The federal government says that in the first six months of this year, more than half of Canadian victims of ransomware were critical infrastructure providers, including the energy, health and manufacturing sectors. 

Since March 2020, almost one-quarter of Canadian small businesses have experienced some kind of hostile cyberincident, federal officials say.

The digital dilemma prompted several cabinet ministers to plead with Canadian organizations this week to take protective steps.

Many breaches are simply attacks of opportunity, taking advantage of a network vulnerability, said Dwayne Robinson, global director for incident response at CyberClan, which provides security services to small and midsize organizations.

"I would argue not many are actual true, hard-targeted attacks," Robinson said during a recent webinar on ransomware in Canada.

There are some basic things that companies can do to vastly improve their security, he said. "And it's somewhat frustrating because we see the same thing over and over and over and over and over again."

The Canadian Centre for Cyber Security, a federal agency, has developed detailed guidance on preventing and protecting against a ransomware attack. Here's a look at some key recommendations:

Training — Provide security awareness training for employees to ensure they don't click on phishing emails or open infected downloads.

Planning — Draft a plan on how your organization will monitor, detect and respond to a ransomware attack. Test the response plan through exercises.

Cyberinsurance — The average cost of recovery from ransomware worldwide more than doubled in the last year to $2.3 million. Look into policies and consider whether insurance would be helpful.

Assessment — Private specialists can assess an organization's computer systems and recommend precautions against a ransomware attack.

The federal government offers programs aimed at critical infrastructure operators in the fields of energy and utilities, finance, food, government, health, information and communication technology, manufacturing, safety, transportation and water.

Public Safety Canada, working with the Cyber Centre, developed the Canadian Cyber Security Tool  to provide critical infrastructure organizations with an easy means to assess their cybersecurity in less than an hour.

It was first offered to health sector organizations in the summer of 2020, and is now available to all critical infrastructure sectors. Public Safety says it has conducted 132 assessments to date.

The department also offers the Canadian Cyber Resilience Review, an on-site, survey-based exercise that can take up to a day-and-a-half to do. Public Safety says 110 assessments have been done in various critical infrastructure sectors since 2013.

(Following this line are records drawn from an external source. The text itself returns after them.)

/-- Send a frame on a link for the first time (R395, R401, R407). -/
def sendFrame (l : Nat) (w : Waiting) (r : Run d₀) : Run d₀ :=
  let r := charge 0x24 l w.frame.part (frameBytes w.frame) r
  let x := linkOf r.dev l
  let vc := leaveVc r.dev w.input l w.frame
  let f := { w.frame with vc := vc, seq := x.txSeq, hops := w.frame.hops - 1 }
  let r := setLink l { x with
    txSeq := (x.txSeq + 1) % 4096
    replay := x.replay ++ [⟨f, 0⟩]
    since := if x.replay.isEmpty then r.dev.time else x.since
    credits := mset 0 x.credits vc (mget 0 x.credits vc - frameUnits f) } r
  let r := putOnWire l f false r
  if f.posted && f.src == deviceNumber r.dev then postedDone f.txn r else r

/-- A frame is delivered to a stack port. -/
def deliverFrame (s : Nat) (f : Frame) (r : Run d₀) : Run d₀ :=
  r.emit (.inbox s (inboxOf r.dev s ++ [f]))

/-- SWITCH_GRANT. -/
def grantOutput (o now : Nat) (r : Run d₀) : Run d₀ :=
  let r := reach now r
  let (n, r) := fresh r
  let resp := pickFrame r.dev o true n
  match (if resp.isSome then resp else pickFrame r.dev o false n) with
  | none => r
  | some (w, left) =>
    let r := r.emit (.rounds (2 * o + (isResponse w.frame).toNat) left)
    let r := oweCredits w.input w.frame (leaveSwitch w r)
    if o < 20 then sendFrame o w r else deliverFrame (o - 20) w.frame r

/-! ## Receipt (R391, R396, R407) -/

/-- An IDLE frame. -/
def idleFrame : Frame := ⟨tIdle, 0, 0, 0, 0, 0, false, 0, 0, 0, 0, 0, 0, 0, false, 0, []⟩

/-- Send an IDLE frame. -/
def sendIdle (l : Nat) (nak : Bool) (r : Run d₀) : Run d₀ :=
  let r := putOnWire l idleFrame nak r
  setLink l { linkOf r.dev l with idleAt := r.dev.time } r

/-- The first failed or out-of-order frame brings a NAK for the next expected sequence. -/
def nakLink (l : Nat) (r : Run d₀) : Run d₀ :=
  let x := linkOf r.dev l
  if x.nakSent then r else sendIdle l true (setLink l { x with nakSent := true } r)

/-- Resend every frame that is not acknowledged, in order; each is charged again (R370). -/
def resendAll (l : Nat) (r : Run d₀) : Run d₀ :=
  let x := linkOf r.dev l
  let r := setLink l { x with replay := x.replay.map fun e => { e with resent := e.resent + 1 }, since := r.dev.time } r
  let r := addReg (lnkOff l 0x2C) x.replay.length r
  forEach x.replay (fun e r => putOnWire l e.frame false (chargeAnyway 0x24 l e.frame.part (frameBytes e.frame) r)) r

/-- A trailer's acknowledgement, credits and NAK. -/
def takeTrailer (l : Nat) (t : Trailer) (r : Run d₀) : Run d₀ :=
  let x := linkOf r.dev l
  let kept := if t.ackValid then x.replay.filter fun e => decide (2048 ≤ (t.ack + 4096 - e.frame.seq) % 4096) else x.replay
  let r := setLink l { x with
    replay := kept
    credits := mset 0 x.credits t.creditVc (mget 0 x.credits t.creditVc + t.credits)
    since := if kept.length < x.replay.length then r.dev.time else x.since } r
  if t.nak then resendAll l r else r

/-- A frame received in order is accepted; `clean` says that its reserved fields are zero. -/
def acceptFrame (l : Nat) (f : Frame) (t : Trailer) (clean : Bool) (r : Run d₀) : Run d₀ :=
  let x := linkOf r.dev l
  let n := x.rxFrames + 1
  let b := x.rxBytes + frameBytes f
  let r := setLink l { x with rxSeq := (x.rxSeq + 1) % 4096, ackOwed := true, nakSent := false, rxFrames := n % 1024,
                              rxBytes := b % 2 ^ 20 } r
  let r := addReg (lnkOff l 0x34) (n / 1024) (addReg (lnkOff l 0x3C) (b / 2 ^ 20) r)
  let r := takeTrailer l t r
  if !clean || !typeDefined f.type || !payloadOk f || (!isResponse f && f.status != 0) then
    oweCredits l f (addReg (lnkOff l 0x28) 1 r)
  else if f.dst ≠ deviceNumber r.dev ∧ f.hops = 0 then oweCredits l f (addReg (lnkOff l 0x48) 1 r)
  else enterSwitch l f r

/-- LINK_FRAME_RECEIPT: the units that the active lanes carry, the codewords corrected and those uncorrectable since the
last frame, and whether every codeword that carries its header and payload decoded and every one that carries its
trailer. -/
def receiveFrame (l : Nat) (lanes : List (List Dword)) (corrected uncorrectable : Nat) (decoded ended : Bool)
    (now : Nat) (r : Run d₀) : Run d₀ :=
  let r := reach now r
  if linkState r.dev l ≠ 2 then r
  else
    let r := addReg (lnkOff l 0x24) uncorrectable (addReg (lnkOff l 0x20) corrected r)
    let b := takeLanes (linkWidth r.dev l) lanes
    let f := frameFrom b
    let t := trailerFrom b
    if !decoded || !ended || !frameWhole b then nakLink l (addReg (lnkOff l 0x28) 1 r)
    else if f.type = tIdle then when (!frameClean b) (addReg (lnkOff l 0x28) 1) (takeTrailer l t r)
    else if f.seq ≠ (linkOf r.dev l).rxSeq then
      nakLink l (takeTrailer l t (addReg (lnkOff l 0x28) 1 r))
    else acceptFrame l f t (frameClean b) r

/-- IDLE_FRAME: a receiver that owes an acknowledgement or credits sends an IDLE frame. -/
def stepIdle (l now : Nat) (r : Run d₀) : Run d₀ :=
  let r := reach now r
  let x := linkOf r.dev l
  if linkState r.dev l = 2 && (x.ackOwed || (List.range 4).any fun v => mget 0 x.owed v != 0) then sendIdle l false r
  else r

/-- REPLAY_TIMEOUT: 10 µs without an acknowledgement of the oldest frame. -/
def replayExpired (l now : Nat) (r : Run d₀) : Run d₀ :=
  let r := reach now r
  let x := linkOf r.dev l
  if linkState r.dev l = 2 && !x.replay.isEmpty && decide (x.since + 10000 ≤ r.dev.time) then resendAll l r else r

/-! ## The commands -/

/-- LINK_FRAME_RECEIPT (R385, R390, R391, R396, R407). -/
def execLinkFrameReceipt (link : LinkId) (lanes : List (List Dword)) (corrected uncorrectable : Nat)
    (decoded ended : Bool) (now : Nat) (s : State) : Host.Outcome State Fault Refusal :=
  s.run (receiveFrame link.val lanes corrected uncorrectable decoded ended now)

/-- SWITCH_GRANT (R387 to R389, R394, R395, R405, R418). -/
def execSwitchGrant (output : SwitchPort) (now : Nat) (s : State) : Host.Outcome State Fault Refusal :=
  s.run (grantOutput output.val now)

/-- IDLE frame (R392). -/
def execIdleFrame (link : LinkId) (now : Nat) (s : State) : Host.Outcome State Fault Refusal :=
  s.run (stepIdle link.val now)

/-- REPLAY_TIMEOUT (R396). -/
def execReplayTimeout (link : LinkId) (now : Nat) (s : State) : Host.Outcome State Fault Refusal :=
  s.run (replayExpired link.val now)

end Sys2Proof.Machine
end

Use security tools — Install anti-malware and anti-virus software on devices to detect suspicious activity and secure the network with a firewall. Use strong passwords, or passphrases, to ward off what are known as "brute force" attacks that scroll through countless password possibilities.

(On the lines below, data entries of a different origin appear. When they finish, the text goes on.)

-- ==== Sys2Proof/Machine/ServingOps.lean ====
section
/-! DEFINITION. Serving: requests, their pages and endings (R317, R321, R330, R334, R336, R346), and what the host side
does to them (R343, R344). -/
namespace Sys2Proof.Machine
variable {d₀ : Dev}

/-- Bytes of fixed working-area data, and of one index entry (R320). -/
def workBase : Nat := 256 * 2 ^ 20

/-- The page of a number. -/
def Serving.page (v : Serving) (uid : Nat) : Option Page := v.pages.find? (·.uid == uid)

/-- R334, R346: an ended request gives up its pages: what no other request references becomes cached when it is indexed,
and free otherwise. -/
def Serving.release (v : Serving) (x : Gen) : Serving :=
  let v := { v with requests := v.requests.filter (·.id != x.id) }
  { v with
    refs := v.refs + 1
    pages := (v.pages.filter fun y => !x.pages.contains y.uid || y.indexed || v.inUse y.uid).map fun y =>
      if x.pages.contains y.uid then { y with used := v.refs + 1 } else y }

/-- What the completion of a request reports. -/
def Gen.outcome (x : Gen) : Outcome :=
  { tokens := x.published, steps := x.steps, length := x.n, reused := x.reused, starved := x.starved, first := x.first,
    encoded := 0, dropped := 0 }

/-- The completion entry of a request that has ended (R317). -/
def Ending.entry (e : Ending) : List Byte :=
  requestEntry e.status e.reason 1 e.gen.id e.gen.ring e.gen.seq e.time e.gen.outcome

/-- The last batch of a request carries its ending. -/
def carryEnding (e : Ending) : List Batch → List Batch
  | [] => []
  | b :: l =>
    if b.gen == e.gen.uid && !(l.any (·.gen == e.gen.uid)) then { b with ending := if e.gen.discard then none else some e } :: l
    else b :: carryEnding e l

/-- A request ends (R317, R321): its completion entry goes to its host ring, after the batch that still waits for it. -/
def endGen (p : Nat) (x : Gen) (status reason : Nat) (r : Run d₀) : Run d₀ :=
  let e : Ending := ⟨status, reason, r.dev.time, x⟩
  let v := servingOf r.dev p
  if v.outbox.any (·.gen == x.uid) then setServing p { (v.release x) with outbox := carryEnding e v.outbox } r
  else when (!x.discard) (postCompletion x.host e.entry) (setServing p (v.release x) r)

/-- The host refused a slice-ring access of a request (R344): it ends with DESCRIPTOR_INVALID and loses what it has not
published, at the end of its step when one runs. -/
def refuseSlice (p : Nat) (x : Gen) (r : Run d₀) : Run d₀ :=
  let v := servingOf r.dev p
  let lost := ((v.outbox.filter (·.gen == x.uid)).map (·.entries.length)).sum
  let x := { x with published := x.published - lost }
  let r := setServing p { (v.put x) with outbox := v.outbox.filter (·.gen != x.uid) } r
  if x.state = .step then setServing p ((servingOf r.dev p).put { x with refused := true }) r
  else endGen p x stDescriptor 0 r

/-- The request of a queue pair whose slice ring holds a host address: partition and request. -/
def sliceAt (d : Dev) (q a : Nat) : Option (Nat × Gen) :=
  (d.serving.filterMap fun e =>
    (e.2.requests.find? fun x => x.ring / 16 == q && decide (x.addr ≤ a) && decide (a < x.addr + 4160)).map fun x =>
      (e.1, x)).head?

/-- The first token of a request is published (R317). -/
def Gen.shown (now : Nat) (x : Gen) : Gen := { x with first := some (x.first.getD ((now - x.accepted) / 1000)) }

/-- The same of its ending. -/
def Ending.shown (now : Nat) (e : Ending) : Ending := { e with gen := e.gen.shown now }

/-- A batch of request number `uid` is published: the request knows it, or its ending in a later batch. -/
def noteShown (p uid : Nat) (r : Run d₀) : Run d₀ :=
  let v := servingOf r.dev p
  setServing p { v with
    requests := v.requests.map fun x => if x.uid == uid then x.shown r.dev.time else x
    outbox := v.outbox.map fun b => if b.gen == uid then { b with ending := b.ending.map (·.shown r.dev.time) } else b } r

/-- Write one formed batch: its entries, then the producer index that publishes them, then the completion that follows
(R342, R344). -/
def writeBatch (p : Nat) (b : Batch) (r : Run d₀) : Run d₀ :=
  let r := noteShown p b.gen r
  let r := (b.entries.foldl (fun (z : Nat × Run d₀) e =>
    (z.1 + 1, sendMsg b.qp (.write b.qp (b.addr + 16 * ((b.first + z.1) % 256)) b.rkey e) z.2)) (0, r)).2
  let r := sendMsg b.qp (.write b.qp (b.addr + 4096) b.rkey (natLE (b.first + b.entries.length) 4)) r
  match b.ending with
  | some e => postCompletion e.gen.host (e.shown r.dev.time).entry r
  | none => r

/-- R344: the batches that wait for a queue pair are written, in the order they were formed. -/
def writeBatches (q : Nat) (r : Run d₀) : Run d₀ :=
  forEach (r.dev.serving.map (·.1)) (fun p r =>
    let v := servingOf r.dev p
    let r := setServing p { v with outbox := v.outbox.filter (·.qp != q) } r
    forEach (v.outbox.filter (·.qp == q)) (writeBatch p) r) r

end Sys2Proof.Machine
end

Update systems — Use updates and patches regularly to remedy bugs and vulnerabilities in software, firmware and operating systems. 

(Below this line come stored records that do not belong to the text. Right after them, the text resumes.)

/-- R185, R197, R199: the command `c` of the command processor writes `w` in `r`, `u` striking a scratchpad's merge
read: `ends` holds of the run in which its write is performed and of `b`; or an image it has formed is on its way and `c`
goes on at the stage given, or the merge read has failed and it completes with ECC_UNCORRECTABLE in its word `word`
(fault_count 1 is the model's choice, assumption 14). -/
def Writes {d₀ : Dev} (c : Cmd) (word stage : Nat) (w : WriteSet) (u : Upset) (ends : Run d₀ → Prop) (r : Run d₀)
    (b : Dev) : Prop :=
  let z := writeIter c.core w u r
  (z.1 = (none, []) → ends z.2) ∧
    (z.1.1 = none → z.1.2 ≠ [] → b = (setCmd { c with stage := stage, late := z.1.2 } z.2).dev) ∧
    (∀ a, z.1.1 = some a → Completed c ⟨stUncorrectable, noFlags, 0, a, 1, word⟩ none z.2.dev b)

/-- R187: the ATOMIC's result is written: it acquires if it shall, and completes; `b` results. -/
def AtomicDone {d₀ : Dev} (c : Cmd) (r : Run d₀) (b : Dev) : Prop :=
  Completed c (plain stOk) none (if aopAcq (wd c.words 5) then acquireCopies (coreCluster c.core) 0 0 r else r).dev b

/-- R187, R455: the ATOMIC has read `old`: it writes that where word 6 says, acquires if it shall, and completes; `b`
results. -/
def AtomicEnds {d₀ : Dev} (c : Cmd) (old : Nat) (u : Upset) (r : Run d₀) (b : Dev) : Prop :=
  let dst := wd c.words 6
  (dst = 0 → AtomicDone c r b) ∧
    (dst ≠ 0 → Writes c 6 5 (putBytes [] dst (natLE old (aopSize (wd c.words 5)))) u (AtomicDone c · b) r b)

/-- R180, R187, R406: `r'` is the run in which an ATOMIC that is begun in `r` acts on its operand: at once, also where its
operand's device has no route, or after its release, for which no home of a copy may be held. -/
def AtomicBegins {d₀ : Dev} (c : Cmd) (r r' : Run d₀) : Prop :=
  let rel := aopRel (wd c.words 5)
  let frees := atomicUnrouted r.dev c = false ∧ releaseHeld r.dev c 0 0 = false
  let z := sendSyncs c (releaseCopies c 0 0 r)
  (c.stage = 0 ∧ (rel = false ∨ atomicUnrouted r.dev c = true) ∧ r' = r) ∨
    (c.stage = 0 ∧ rel = true ∧ frees ∧ fScope c.words ≠ 3 ∧ c.txns = [] ∧ c.remote = 0 ∧ r' = releaseCopies c 0 0 r) ∨
    (c.stage = 0 ∧ rel = true ∧ frees ∧ fScope c.words = 3 ∧ z.1.txns = [] ∧ z.1.remote = 0 ∧ r' = z.2) ∨
    (c.stage = 1 ∧ rel = true ∧ c.txns = [] ∧ c.remote = 0 ∧ r' = r)

/-! ## Recipe instructions -/

/-- R258, R271, R273: on channel `c` of stack `s` the recipe `x` runs as `run` says, its image is `i`, its next
instruction is the word `w` with the opcode `op`, no fold boundary stands before it, no minimum timing forbids its
issue, and the recipe has not stopped before it. -/
structure Issuing (d : Dev) (s c op : Nat) (run : ChanRun) (x : Recipe) (i : Image) (w : Nat) : Prop where
  runs : seated d s c = some (run, x, i)
  word : i.instrs[run.ip]? = some w
  phase : run.phase = .fold
  op : (decodeIns w).op = op
  clear : guardTrip (chanOf d s c).hot (issuedBefore run i) (decodeIns w) (issueTick run (decodeIns w)) = none
  going : waitsIssue d s c x (issueTick run (decodeIns w)) = false

/-- R271: `b` is `a` after the instruction `y` has issued on channel `c` of stack `s`, its work having left the run `k`
and the flags `f`: the run has moved on past it, a late issue has been counted, every recipe, and every other channel
and stack, is as before, and of the rest of the module only `l` may differ. -/
structure Issued (s c : Nat) (i : Image) (y : Ins) (run k : ChanRun) (f : Flags) (l : List Piece) (a b : Dev) : Prop where
  chan : let late := if run.ip = 0 then 0 else issueTick run y - (run.tick + y.delta)
    let n := (chanOf a s c).lateSum + late
    chanOf b s c = { chanOf a s c with run := some (moveOn y (issueTick run y) i f k), lateSum := n % 1024 } ∧
      reg b (seqChOff s c 0x14) = (reg a (seqChOff s c 0x14) + n / 1024) % 2 ^ 32
  chans : ∀ m n, 32 * m + n ≠ 32 * s + c → chanOf b m n = chanOf a m n
  recipes : (stackOf b s).recipes = (stackOf a s).recipes
  stackSet : ∀ n, n ≠ s → stackOf b n = stackOf a n
  frame : Only (.chans :: .stackSet :: .block (33 + 2 * s) :: l) a b

/-- R257: the commands that issue the next instruction of a channel, with the opcode each of them issues; `parity` is what
the checkers of the buffers it uses find (R455). -/
def insCommands (stack : StackId) (chan : ChanId) (parity : Bool) : List (Nat × Instr) :=
  [(iAct, .act stack chan), (iPre, .pre stack chan), (iDot, .dot stack (chan, parity)), (iAxpy, .axpy stack (chan, parity)),
    (iScale, .scale stack chan), (iReread, .reread stack (chan, parity)), (iLoadv, .loadv stack (chan, parity)),
    (iCopyv, .copyv stack (chan, parity)), (iSync, .sync stack chan), (iScore, .score stack (chan, parity)), (iSetq, .setq stack chan),
    (iChain, .chain stack (chan, parity)), (iStore, .store stack (chan, parity)), (iIdle, .idle stack chan), (iEnd, .finish stack chan)]

/-! ## Frames and links -/

/-- The LNK_ registers of the links. -/
abbrev linkBlocks : List Piece := [.block 96, .block 97, .block 98]

/-- R390, R394, R418: the response to the request `f` of another module. -/
def responseTo (d : Dev) (f : Frame) (type status arg : Nat) (payload : List Byte) : Frame :=
  ⟨type, 2, f.part, payload.length / 64, 0, 127, false, f.src, f.addr, deviceNumber d, f.txn, f.srcStack, status, f.aop,
    f.hearth, arg, payload⟩

/-- Frame `n` has left the link buffer of stack port `t`. -/
def Taken (t n : Nat) (a b : Dev) : Prop :=
  inboxOf b t = (inboxOf a t).eraseIdx n ∧ ∀ u, u ≠ t → inboxOf b u = inboxOf a u

/-- `b` is `a` with the request `f`, frame `n` of stack port `t`, answered: it has left the link buffer, and its response
waits at the stack port's input of the switch; besides, only `l` may differ. -/
structure Answered (t n : Nat) (f : Frame) (type status arg : Nat) (payload : List Byte) (l : List Piece) (a b : Dev) :
    Prop where
  taken : Taken t n a b
  reply : b.fabric.queue = a.fabric.queue ++ [⟨20 + t, responseTo a f type status arg payload⟩]
  rounds : b.fabric.rounds = a.fabric.rounds
  frame : Only (.inbox :: .switch :: l) a b

/-- R401: the posted write `f` has been performed or refused with `status`, and is counted so for its originator; a write
that is not posted is not. -/
def PostedCounted (f : Frame) (status : Nat) (a b : Dev) : Prop :=
  if f.posted then
    b.fabric.done = mset 0 a.fabric.done f.src ((mget 0 a.fabric.done f.src + 1) % 2 ^ 32) ∧
      b.fabric.refused = if status = stOk then a.fabric.refused else mset 0 a.fabric.refused f.src status
  else b.fabric.done = a.fabric.done ∧ b.fabric.refused = a.fabric.refused

/-- R399, R401: the command of the transaction `x` when it has ended with `status` and the granules `data`. -/
def Cmd.answered (c : Cmd) (x : Txn) (status : Nat) (data : List Byte) : Cmd :=
  let a := x.dst * 2 ^ 48 + x.addr
  { c with
    txns := c.txns.filter (· != x.num)
    remote := if c.remote = 0 then status else c.remote
    failAt := if c.remote = 0 ∧ status ≠ 0 then a else c.failAt
    buf := if x.type = tRead then granulesAt a data c.buf
      else if x.type = tAtomic then mset [] c.buf 0 (data ++ List.replicate 56 0#8) else c.buf }

/-- `b` is `a` with the transaction `x` of the command `c` ended. -/
def TxnEnded (x : Txn) (c : Cmd) (status : Nat) (data : List Byte) (a b : Dev) : Prop :=
  b.fabric.txns = a.fabric.txns.filter (fun y => y.num != x.num) ∧ b.fabric.nextTxn = a.fabric.nextTxn ∧
    b.hearth.cmds = a.hearth.cmds.map fun y => if y.uid == c.uid then c.answered x status data else y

Segment Networks — Dividing a network into several smaller segments can prevent ransomware from spreading across the full network.

Observe the "least privilege" principle — Give employees access to only those functions and privileges necessary to complete their tasks. 

Random testing — Have testers try to breach a system's security with techniques a hacker might use. The Bank of Canada, like many financial institutions, has long emphasized protection of internal systems, including network penetration tests.

Data backups — It is essential for an organization to have copies of data and systems in the event of an incident. Ensure backups are stored offline, as cybercriminals can infect backups if they are connected to networks.

"Ensure your organization has multiple backups stored offline and conducts the backup process frequently, to guarantee data is as close to real time as possible," the Cyber Centre says. 

"Testing your backups is also a crucial element to your backup and recovery process. To ensure an additional layer of protection, you should encrypt your backups. Having a secondary backup in the cloud is also a recommended approach to enhancing your ability to recover."

Helpful links

Ransomware https://cyber.gc.ca/en/ransomware
Cyber safety tips https://www.getcybersafe.gc.ca/en
Canadian Cyber Security Tool https://www.publicsafety.gc.ca/cnt/ntnl-scrt/cbr-scrt/cbr-scrt-tl/index-en.aspx
Cyber & Infrastructure Resilience Assessments https://www.publicsafety.gc.ca/cnt/ntnl-scrt/crtcl-nfrstrctr/crtcl-nfrstrtr-rrap-en.aspx
Report an incident https://cyber.gc.ca/en/incident-management 

This report by The Canadian Press was first published Dec. 8, 2021.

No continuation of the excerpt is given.